-- ==== Sys2Proof/Machine/Threads.lean ====
section
/-! DEFINITION. A thread's program order and its run through blocks: episodes and turns (R215, R216), waiting vectors,
departures and retirement (R179, R295 to R297), barriers that a retirement completes (R387). -/

namespace Sys2Proof.Machine

/-! ## Program order (R215, R216) -/

/-- SEQ, PRED and SUCC of an ordered node. -/
def seqFields (n : Node) : Option (Nat × Nat × Nat) :=
  match n.low with
  | .seq q p u => some (q.toNat, p.toNat, u.toNat)
  | _ => none

def accSeq (a : Access) : Option (Nat × Nat × Nat) := (form a.i).bind (fun m => seqFields m.node)

/-- The sync nodes of R373. -/
def isSync (i : Instr) : Bool :=
  match i with
  | .barArrive _ _ | .barWait _ _ | .barSync _ _ | .cbar _ | .csync _ _ | .semp _ _ | .semv _ _ | .semtry _ _ | .semdec _ _ => true
  | _ => false

/-- A read that a departure drops (R296); the writes, atomics and LAUNCH stay parked. -/
def isRead (i : Instr) : Bool :=
  match i with
  | .ld _ _ _ | .ldu _ _ | .ldw _ _ _ | .iread _ _ | .spwait _ _ _ | .gather _ _ _ _ => true
  | _ => false

/-- Do two firings of a thread stand in one program order: both outside the handler block, or in one invocation of it (R197)? -/
def oneOrder (s : State) (f g : Firing) : Bool :=
  if isHandler s f.launch f.block then isHandler s g.launch g.block && invOf f == invOf g else !isHandler s g.launch g.block

/-- The instruction of a node of a launch's block. -/
def nodeAt (s : State) (l b node : Nat) : Option Instr :=
  match (blockAt s l b).bind (fun k => tabFind k.words node) with
  | some w => (match decodeIn (emulatesOf s l) w with | .ok i => some i | .error _ => none)
  | none => none

def isCsync (i : Instr) : Bool := match i with | .csync _ _ => true | _ => false

/-- Does a match stand for a CSYNC that has fired and waits for its members' accesses (R373, R388)? -/
def csyncWaits (s : State) (g : Firing) : Bool := (nodeAt s g.launch g.block g.node).any isCsync

/-- Does something hold back the issue of a thread's ordered access: a parked access before it, or a sync node that has fired
and not sent its result, a CSYNC of its crew among them (R191, R216, R373)? The parked reads that a departure drops hold nothing back (R296). -/
def heldBack (s : State) (f : Firing) : Bool :=
  let going : Bool := match tabFind s.threads f.thread with
    | some th => (match th.st with | .departing _ _ _ => true | _ => false)
    | none => false
  s.accesses.any (fun a => a.f.thread == f.thread && oneOrder s a.f f &&
    (match a.st with
     | .parked k _ _ => k != 3 && !(going && isRead a.i)
     | _ => isSync a.i)) ||
  s.resumed.any (fun g => g.toks.any (·.thread == f.thread) && oneOrder s g f && csyncWaits s g)

/-- Is it the episode of a firing? -/
def episodeOf (f : Firing) (e : Episode) : Bool := e.block == f.block && e.wave == f.wave && e.inv == invOf f

/-- An open episode for an ordered node: where its wave's chain has closed or never began, a node with PRED = 0 begins
a new one after every earlier one. (DEDUCED, log 11) -/
def ensureEpisode (f : Firing) (pred : Nat) (s : State) : State :=
  match thread? s f.thread with
  | none => s
  | some t =>
    if t.episodes.any (fun e => episodeOf f e && !e.closed) || pred ≠ 0 then s
    else modThread f.thread (fun t => { t with episodes := t.episodes ++
      [{ block := f.block, wave := f.wave, inv := invOf f, expect := none, closed := false, passed := [] }] }) s

/-- Is it this ordered node's turn? An invocation of the handler block keeps its own chain (R197). (DEDUCED, log 11) -/
def atTurn (s : State) (f : Firing) (seq pred : Nat) : Bool :=
  match thread? s f.thread with
  | none => false
  | some t =>
    let h := isHandler s f.launch f.block
    match t.episodes.find? (fun e => !e.closed && (if h then episodeOf f e else !isHandler s t.launch e.block)) with
    | some e => episodeOf f e && (match e.expect with | none => pred == 0 | some q => q == seq)
    | none => false

/-- The chain after an access has issued (R216). (DEDUCED, log 11) -/
def stepEpisode (f : Firing) (seq _pred succ : Nat) (s : State) : State :=
  let on (e : Episode) : Episode := if succ = 0 then { e with closed := true } else { e with expect := some (seq + succ) }
  let step (es : List Episode) : List Episode := es.map (fun e => if episodeOf f e && !e.closed then on e else e)
  let kept (es : List Episode) : List Episode := es.filter (fun e => !(e.closed && isHandler s f.launch e.block))
  modThread f.thread (fun t => { t with episodes := kept (step t.episodes) }) s

/-- The ordered access of a thread that issues next. A departing thread's accesses that have fired issue in chain
order, positions that have not fired retiring without an access (R296). (DEDUCED, log 11) -/
def nextIssue (s : State) (t : Nat) : Option Access :=
  let mine := s.accesses.filter (fun a => a.f.thread == t && a.st == .waiting)
  match thread? s t with
  | none => none
  | some th =>
    match th.st with
    | .departing b _ _ =>
      leastBy (fun a => (th.episodes.findIdx (episodeOf a.f)) * 256 +
        ((accSeq a).map (·.1)).getD 0) (mine.filter (fun a => a.f.block == b && !heldBack s a.f))
    | _ => mine.find? (fun a => !heldBack s a.f && (match accSeq a with | some (q, p, _) => atTurn s a.f q p | none => false))

/-! ## Waiting vectors (R179, R98) -/

/-- Is the block armed (R97)? -/
def armed (s : State) (l b : Nat) : Bool := match blockAt s l b with | some k => k.reason == 0 | none => false

/-- A thread sets its bit for a block; an unarmed block aborts the launch with FORMAT (R98). (DEDUCED, log 41) -/
def setWaiting (t b : Nat) (s : State) : State :=
  match thread? s t with
  | none => s
  | some th =>
    if armed s th.launch b then modThread t (fun th => { th with st := .waiting b, saved := false, since := s.cycles }) s
    else abortLaunch th.launch 0x06 false none s

/-! ## Barriers (R386, R387) -/

/-- The threads of a team that have not retired. -/
def liveThreads (s : State) (key : Nat) : Nat := (s.threads.filter (fun e => e.2.team == key && e.2.st != .retired)).length

def barrierOf (m : Team) (k : Nat) : Barrier :=
  (m.barriers.find? (·.num == k)).getD { num := k, phase := 0, arrived := 0, target := 0 }

def putBarrier (key : Nat) (b : Barrier) (s : State) : State :=
  modTeam key (fun m => { m with barriers := m.barriers.filter (·.num != b.num) ++ [b] }) s

/-- The barrier that a waiting access waits at, and the phase it waits for. -/
def barWaits (a : Access) : Option (Nat × Word32) :=
  match a.i with
  | .barWait n _ => some ((immRaw n).toNat % 16, a.result.setWidth 32)
  | .barSync n _ => some ((immRaw n).toNat % 16, a.result.setWidth 32)
  | _ => none

/-- `check_complete` of R387: a phase that is complete releases its waiters. -/
def checkBarrier (key k : Nat) (s : State) : State :=
  match team? s key with
  | none => s
  | some m =>
    let b := barrierOf m k
    let t := if b.target = 0 then liveThreads s key else b.target
    if t ≤ b.arrived ∧ 0 < b.arrived then
      let s := putBarrier key { b with phase := b.phase + 1, arrived := 0 } s
      { s with accesses := s.accesses.map (fun a =>
          if a.st == .blocked && barWaits a == some (k, b.phase) &&
             (match thread? s a.f.thread with | some th => th.team == key | none => false)
          then { a with st := .done } else a) }
    else s

/-- Every barrier of a team, after a thread of it has retired. -/
def checkBarriers (key : Nat) (s : State) : State :=
  match team? s key with
  | some m => (m.barriers.map (·.num)).foldl (fun s k => checkBarrier key k s) s
  | none => s

/-! ## Departures (R295 to R297) -/

/-- A valid target (R295). -/
def targetOk (m : Image) (t : Nat) : Bool := t == 65535 || (decide (t < m.blocks.length) && !(m.emulate && m.emuh == t))

/-- A parked read, or a match parked on its window, which a departure drops (R296). -/
def parkedRead (a : Access) : Bool := match a.st with | .parked k _ _ => k == 3 || isRead a.i | _ => false

/-- A departing thread's parked reads and window waits in its block go (R296). -/
def dropParkedReads (t b : Nat) (s : State) : State :=
  { s with accesses := s.accesses.filter (fun a => !(a.f.thread == t && a.f.block == b && parkedRead a)) }

/-- The thread stops matching in its block and will leave it for the target (R296). (DEDUCED, log 41) -/
def depart (f : Firing) (target fp : Nat) (s : State) : State :=
  dropParkedReads f.thread f.block (modThread f.thread (fun t => { t with st := .departing f.block target fp }) s)

/-- A departure whose target is checked as the node fires (R295). -/
def departTo (f : Firing) (target fp : Nat) (s : State) : State :=
  match imageOf s f.launch with
  | some m => if targetOk m target then depart f target fp s else abortOf f 0x06 s
  | none => s

/-- The thread retires: it keeps its window words, barriers see one thread fewer, and its team may retire (R297, R387). -/
def retireThread (t : Nat) (s : State) : State :=
  match thread? s t with
  | none => s
  | some th =>
    let s := modThread t (fun x => { x with st := .retired }) s
    retireTeam th.team (checkBarriers th.team s)

/-- Every access of the departing thread in the block that is not parked has returned its response. (DEDUCED, log 41) -/
def departReady (s : State) (t b : Nat) : Bool :=
  s.accesses.all (fun a => !(a.f.thread == t && a.f.block == b) ||
    (match a.st with | .parked _ _ _ => true | .done => true | _ => a.drop))

/-- Is a match one of several threads, at a crew-join node? -/
def joined (f : Firing) : Bool := f.toks.any (fun k => k.thread != f.thread)

/-- A CSYNC that has fired takes effect for the members that stay when one of them leaves (R296). -/
def withoutMember (t : Nat) (f : Firing) : Firing :=
  let ks := f.toks.filter (·.thread != t)
  { f with toks := ks, thread := (ks.head?.map (·.thread)).getD f.thread }

/-- A thread leaves a block for good: its own matches that wait to be made again go, and a crew-join match that holds a token of it is a
set of waiting tokens again, without that one (R192, R297, R345); a CSYNC that has fired goes on without it (R296). -/
def leaveMatches (t b : Nat) (s : State) : State :=
  let mine (f : Firing) : Bool := f.block == b && (f.thread == t || f.toks.any (·.thread == t))
  let fired (f : Firing) : Bool := joined f && csyncWaits s f
  { s with
    tokens := s.tokens ++ ((s.resumed.filter (fun f => mine f && joined f && !fired f)).flatMap (·.toks)).filter (·.thread != t)
    resumed := (s.resumed.filter (fun f => !mine f || fired f)).map (fun f => if mine f then withoutMember t f else f) }

/-- DEPARTURE_COMPLETE: parked reads and window waits are dropped, the thread's tokens in the block discarded, FP set,
and the thread retires or sets its bit in the target's vector (R296). (DEDUCED, log 41) -/
def completeDeparture (t : Nat) (s : State) : State :=
  match thread? s t with
  | none => s
  | some th =>
    match th.st with
    | .departing b target fp =>
      if !departReady s t b then s
      else
        let here (a : Access) : Bool := a.f.thread == t && a.f.block == b && a.f.launch == th.launch
        let mine (k : Token) : Bool := k.thread == t && k.launch == th.launch && k.block == b
        let s := leaveMatches t b s
        let s := { s with
          accesses := (s.accesses.filter (fun a => !(here a && (match a.st with
              | .parked k _ _ => k == 3 || isRead a.i
              | _ => !a.drop)))).map (fun a => if here a then { a with drop := true } else a)
          tokens := s.tokens.filter (fun k => !mine k)
          seams := backUnits (s.tokens.filter mine) s.seams }
        let s := modThread t (fun x => { x with fp := fp, episodes := x.episodes.filter (fun e => e.block != b) }) s
        if target = 65535 then retireThread t s else setWaiting t target s
    | _ => s

end Sys2Proof.Machine
end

---+---

TASK DETAILS |
Tally the lines that hold the word "members" in the listing, and give the tally with nothing else.

ANSWER FOR THIS EXERCISE |
2